EXERCISE BRIEF. All records that follow are to be restated exactly.

***** EXERCISE MATERIALS

-- ==== Sys2Proof/Laws/PerInstr.lean ====
section
/-! SUPPORT. The statements made for every instruction, one lemma a constructor: `EncodedLength`, the number of bytes of a
well-formed instruction's encoding is the size its mode gives it (`spec/30_encoding.md` R80, R83). -/

/-- The encoding of a well-formed instruction is as many bytes as its size. -/
def Sys2Proof.Laws.EncodedLength.Statement (i : Sys2Proof.Instr) : Prop :=
  i.wellFormed = true → (Sys2Proof.encode i).length = i.size

namespace Sys2Proof.Laws.EncodedLength

open Sys2Proof

/-- An instruction with a mnemonic: the opcode byte and the operand bytes of its row. -/
theorem of_mnemonic {i : Instr} (hm : i.mnemonic ≠ none) : Statement i := by
  intro h
  obtain ⟨r, hr⟩ := wellFormed_row i h hm
  simp [encode_row hr, i.operandBytes_length]

theorem lda (src : Source) : Statement (.lda src) := of_mnemonic (by simp [Instr.mnemonic])
theorem ldx (src : Source) : Statement (.ldx src) := of_mnemonic (by simp [Instr.mnemonic])
theorem ldy (src : Source) : Statement (.ldy src) := of_mnemonic (by simp [Instr.mnemonic])
theorem sta (m : MemMode) : Statement (.sta m) := of_mnemonic (by simp [Instr.mnemonic])
theorem stx (m : MemMode) : Statement (.stx m) := of_mnemonic (by simp [Instr.mnemonic])
theorem sty (m : MemMode) : Statement (.sty m) := of_mnemonic (by simp [Instr.mnemonic])
theorem tax : Statement (.tax) := of_mnemonic (by simp [Instr.mnemonic])
theorem tay : Statement (.tay) := of_mnemonic (by simp [Instr.mnemonic])
theorem txa : Statement (.txa) := of_mnemonic (by simp [Instr.mnemonic])
theorem tya : Statement (.tya) := of_mnemonic (by simp [Instr.mnemonic])
theorem tsx : Statement (.tsx) := of_mnemonic (by simp [Instr.mnemonic])
theorem txs : Statement (.txs) := of_mnemonic (by simp [Instr.mnemonic])
theorem pha : Statement (.pha) := of_mnemonic (by simp [Instr.mnemonic])
theorem php : Statement (.php) := of_mnemonic (by simp [Instr.mnemonic])
theorem pla : Statement (.pla) := of_mnemonic (by simp [Instr.mnemonic])
theorem plp : Statement (.plp) := of_mnemonic (by simp [Instr.mnemonic])
theorem and (src : Source) : Statement (.and src) := of_mnemonic (by simp [Instr.mnemonic])
theorem ora (src : Source) : Statement (.ora src) := of_mnemonic (by simp [Instr.mnemonic])
theorem eor (src : Source) : Statement (.eor src) := of_mnemonic (by simp [Instr.mnemonic])
theorem bit (m : MemMode) : Statement (.bit m) := of_mnemonic (by simp [Instr.mnemonic])
theorem adc (src : Source) : Statement (.adc src) := of_mnemonic (by simp [Instr.mnemonic])
theorem sbc (src : Source) : Statement (.sbc src) := of_mnemonic (by simp [Instr.mnemonic])
theorem cmp (src : Source) : Statement (.cmp src) := of_mnemonic (by simp [Instr.mnemonic])
theorem cpx (src : Source) : Statement (.cpx src) := of_mnemonic (by simp [Instr.mnemonic])
theorem cpy (src : Source) : Statement (.cpy src) := of_mnemonic (by simp [Instr.mnemonic])
theorem inc (m : MemMode) : Statement (.inc m) := of_mnemonic (by simp [Instr.mnemonic])
theorem dec (m : MemMode) : Statement (.dec m) := of_mnemonic (by simp [Instr.mnemonic])
theorem inx : Statement (.inx) := of_mnemonic (by simp [Instr.mnemonic])
theorem iny : Statement (.iny) := of_mnemonic (by simp [Instr.mnemonic])
theorem dex : Statement (.dex) := of_mnemonic (by simp [Instr.mnemonic])
theorem dey : Statement (.dey) := of_mnemonic (by simp [Instr.mnemonic])
theorem asl (t : Target) : Statement (.asl t) := of_mnemonic (by simp [Instr.mnemonic])
theorem lsr (t : Target) : Statement (.lsr t) := of_mnemonic (by simp [Instr.mnemonic])
theorem rol (t : Target) : Statement (.rol t) := of_mnemonic (by simp [Instr.mnemonic])
theorem ror (t : Target) : Statement (.ror t) := of_mnemonic (by simp [Instr.mnemonic])
theorem jmp (j : JumpTarget) : Statement (.jmp j) := of_mnemonic (by simp [Instr.mnemonic])
theorem jsr (w : Word) : Statement (.jsr w) := of_mnemonic (by simp [Instr.mnemonic])
theorem rts : Statement (.rts) := of_mnemonic (by simp [Instr.mnemonic])
theorem rti : Statement (.rti) := of_mnemonic (by simp [Instr.mnemonic])
theorem brk : Statement (.brk) := of_mnemonic (by simp [Instr.mnemonic])
theorem bpl (d : Byte) : Statement (.bpl d) := of_mnemonic (by simp [Instr.mnemonic])
theorem bmi (d : Byte) : Statement (.bmi d) := of_mnemonic (by simp [Instr.mnemonic])
theorem bvc (d : Byte) : Statement (.bvc d) := of_mnemonic (by simp [Instr.mnemonic])
theorem bvs (d : Byte) : Statement (.bvs d) := of_mnemonic (by simp [Instr.mnemonic])
theorem bcc (d : Byte) : Statement (.bcc d) := of_mnemonic (by simp [Instr.mnemonic])
theorem bcs (d : Byte) : Statement (.bcs d) := of_mnemonic (by simp [Instr.mnemonic])
theorem bne (d : Byte) : Statement (.bne d) := of_mnemonic (by simp [Instr.mnemonic])
theorem beq (d : Byte) : Statement (.beq d) := of_mnemonic (by simp [Instr.mnemonic])
theorem clc : Statement (.clc) := of_mnemonic (by simp [Instr.mnemonic])
theorem sec : Statement (.sec) := of_mnemonic (by simp [Instr.mnemonic])
theorem cli : Statement (.cli) := of_mnemonic (by simp [Instr.mnemonic])
theorem sei : Statement (.sei) := of_mnemonic (by simp [Instr.mnemonic])
theorem clv : Statement (.clv) := of_mnemonic (by simp [Instr.mnemonic])
theorem cld : Statement (.cld) := of_mnemonic (by simp [Instr.mnemonic])
theorem sed : Statement (.sed) := of_mnemonic (by simp [Instr.mnemonic])
theorem nop : Statement (.nop) := of_mnemonic (by simp [Instr.mnemonic])
theorem unknown (op : Byte) : Statement (.unknown op) := by
  intro h
  have : op ∈ unknownOpcodes := by simpa [Instr.wellFormed] using h
  simp [encode, (rowOfByte_none op).2 this, Instr.size, Instr.mode, Mode.size]

end Sys2Proof.Laws.EncodedLength
end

**********

FINISHED EXERCISE.
-- ==== Sys2Proof/Laws/PerInstr.lean ====
section
/-! SUPPORT. The statements made for every instruction, one lemma a constructor: `EncodedLength`, the number of bytes of a
well-formed instruction's encoding is the size its mode gives it (`spec/30_encoding.md` R80, R83). -/

/-- The encoding of a well-formed instruction is as many bytes as its size. -/
def Sys2Proof.Laws.EncodedLength.Statement (i : Sys2Proof.Instr) : Prop :=
  i.wellFormed = true → (Sys2Proof.encode i).length = i.size

namespace Sys2Proof.Laws.EncodedLength

open Sys2Proof

/-- An instruction with a mnemonic: the opcode byte and the operand bytes of its row. -/
theorem of_mnemonic {i : Instr} (hm : i.mnemonic ≠ none) : Statement i := by
  intro h
  obtain ⟨r, hr⟩ := wellFormed_row i h hm
  simp [encode_row hr, i.operandBytes_length]

theorem lda (src : Source) : Statement (.lda src) := of_mnemonic (by simp [Instr.mnemonic])
theorem ldx (src : Source) : Statement (.ldx src) := of_mnemonic (by simp [Instr.mnemonic])
theorem ldy (src : Source) : Statement (.ldy src) := of_mnemonic (by simp [Instr.mnemonic])
theorem sta (m : MemMode) : Statement (.sta m) := of_mnemonic (by simp [Instr.mnemonic])
theorem stx (m : MemMode) : Statement (.stx m) := of_mnemonic (by simp [Instr.mnemonic])
theorem sty (m : MemMode) : Statement (.sty m) := of_mnemonic (by simp [Instr.mnemonic])
theorem tax : Statement (.tax) := of_mnemonic (by simp [Instr.mnemonic])
theorem tay : Statement (.tay) := of_mnemonic (by simp [Instr.mnemonic])
theorem txa : Statement (.txa) := of_mnemonic (by simp [Instr.mnemonic])
theorem tya : Statement (.tya) := of_mnemonic (by simp [Instr.mnemonic])
theorem tsx : Statement (.tsx) := of_mnemonic (by simp [Instr.mnemonic])
theorem txs : Statement (.txs) := of_mnemonic (by simp [Instr.mnemonic])
theorem pha : Statement (.pha) := of_mnemonic (by simp [Instr.mnemonic])
theorem php : Statement (.php) := of_mnemonic (by simp [Instr.mnemonic])
theorem pla : Statement (.pla) := of_mnemonic (by simp [Instr.mnemonic])
theorem plp : Statement (.plp) := of_mnemonic (by simp [Instr.mnemonic])
theorem and (src : Source) : Statement (.and src) := of_mnemonic (by simp [Instr.mnemonic])
theorem ora (src : Source) : Statement (.ora src) := of_mnemonic (by simp [Instr.mnemonic])
theorem eor (src : Source) : Statement (.eor src) := of_mnemonic (by simp [Instr.mnemonic])
theorem bit (m : MemMode) : Statement (.bit m) := of_mnemonic (by simp [Instr.mnemonic])
theorem adc (src : Source) : Statement (.adc src) := of_mnemonic (by simp [Instr.mnemonic])
theorem sbc (src : Source) : Statement (.sbc src) := of_mnemonic (by simp [Instr.mnemonic])
theorem cmp (src : Source) : Statement (.cmp src) := of_mnemonic (by simp [Instr.mnemonic])
theorem cpx (src : Source) : Statement (.cpx src) := of_mnemonic (by simp [Instr.mnemonic])
theorem cpy (src : Source) : Statement (.cpy src) := of_mnemonic (by simp [Instr.mnemonic])
theorem inc (m : MemMode) : Statement (.inc m) := of_mnemonic (by simp [Instr.mnemonic])
theorem dec (m : MemMode) : Statement (.dec m) := of_mnemonic (by simp [Instr.mnemonic])
theorem inx : Statement (.inx) := of_mnemonic (by simp [Instr.mnemonic])
theorem iny : Statement (.iny) := of_mnemonic (by simp [Instr.mnemonic])
theorem dex : Statement (.dex) := of_mnemonic (by simp [Instr.mnemonic])
theorem dey : Statement (.dey) := of_mnemonic (by simp [Instr.mnemonic])
theorem asl (t : Target) : Statement (.asl t) := of_mnemonic (by simp [Instr.mnemonic])
theorem lsr (t : Target) : Statement (.lsr t) := of_mnemonic (by simp [Instr.mnemonic])
theorem rol (t : Target) : Statement (.rol t) := of_mnemonic (by simp [Instr.mnemonic])
theorem ror (t : Target) : Statement (.ror t) := of_mnemonic (by simp [Instr.mnemonic])
theorem jmp (j : JumpTarget) : Statement (.jmp j) := of_mnemonic (by simp [Instr.mnemonic])
theorem jsr (w : Word) : Statement (.jsr w) := of_mnemonic (by simp [Instr.mnemonic])
theorem rts : Statement (.rts) := of_mnemonic (by simp [Instr.mnemonic])
theorem rti : Statement (.rti) := of_mnemonic (by simp [Instr.mnemonic])
theorem brk : Statement (.brk) := of_mnemonic (by simp [Instr.mnemonic])
theorem bpl (d : Byte) : Statement (.bpl d) := of_mnemonic (by simp [Instr.mnemonic])
theorem bmi (d : Byte) : Statement (.bmi d) := of_mnemonic (by simp [Instr.mnemonic])
theorem bvc (d : Byte) : Statement (.bvc d) := of_mnemonic (by simp [Instr.mnemonic])
theorem bvs (d : Byte) : Statement (.bvs d) := of_mnemonic (by simp [Instr.mnemonic])
theorem bcc (d : Byte) : Statement (.bcc d) := of_mnemonic (by simp [Instr.mnemonic])
theorem bcs (d : Byte) : Statement (.bcs d) := of_mnemonic (by simp [Instr.mnemonic])
theorem bne (d : Byte) : Statement (.bne d) := of_mnemonic (by simp [Instr.mnemonic])
theorem beq (d : Byte) : Statement (.beq d) := of_mnemonic (by simp [Instr.mnemonic])
theorem clc : Statement (.clc) := of_mnemonic (by simp [Instr.mnemonic])
theorem sec : Statement (.sec) := of_mnemonic (by simp [Instr.mnemonic])
theorem cli : Statement (.cli) := of_mnemonic (by simp [Instr.mnemonic])
theorem sei : Statement (.sei) := of_mnemonic (by simp [Instr.mnemonic])
theorem clv : Statement (.clv) := of_mnemonic (by simp [Instr.mnemonic])
theorem cld : Statement (.cld) := of_mnemonic (by simp [Instr.mnemonic])
theorem sed : Statement (.sed) := of_mnemonic (by simp [Instr.mnemonic])
theorem nop : Statement (.nop) := of_mnemonic (by simp [Instr.mnemonic])
theorem unknown (op : Byte) : Statement (.unknown op) := by
  intro h
  have : op ∈ unknownOpcodes := by simpa [Instr.wellFormed] using h
  simp [encode, (rowOfByte_none op).2 this, Instr.size, Instr.mode, Mode.size]

end Sys2Proof.Laws.EncodedLength
end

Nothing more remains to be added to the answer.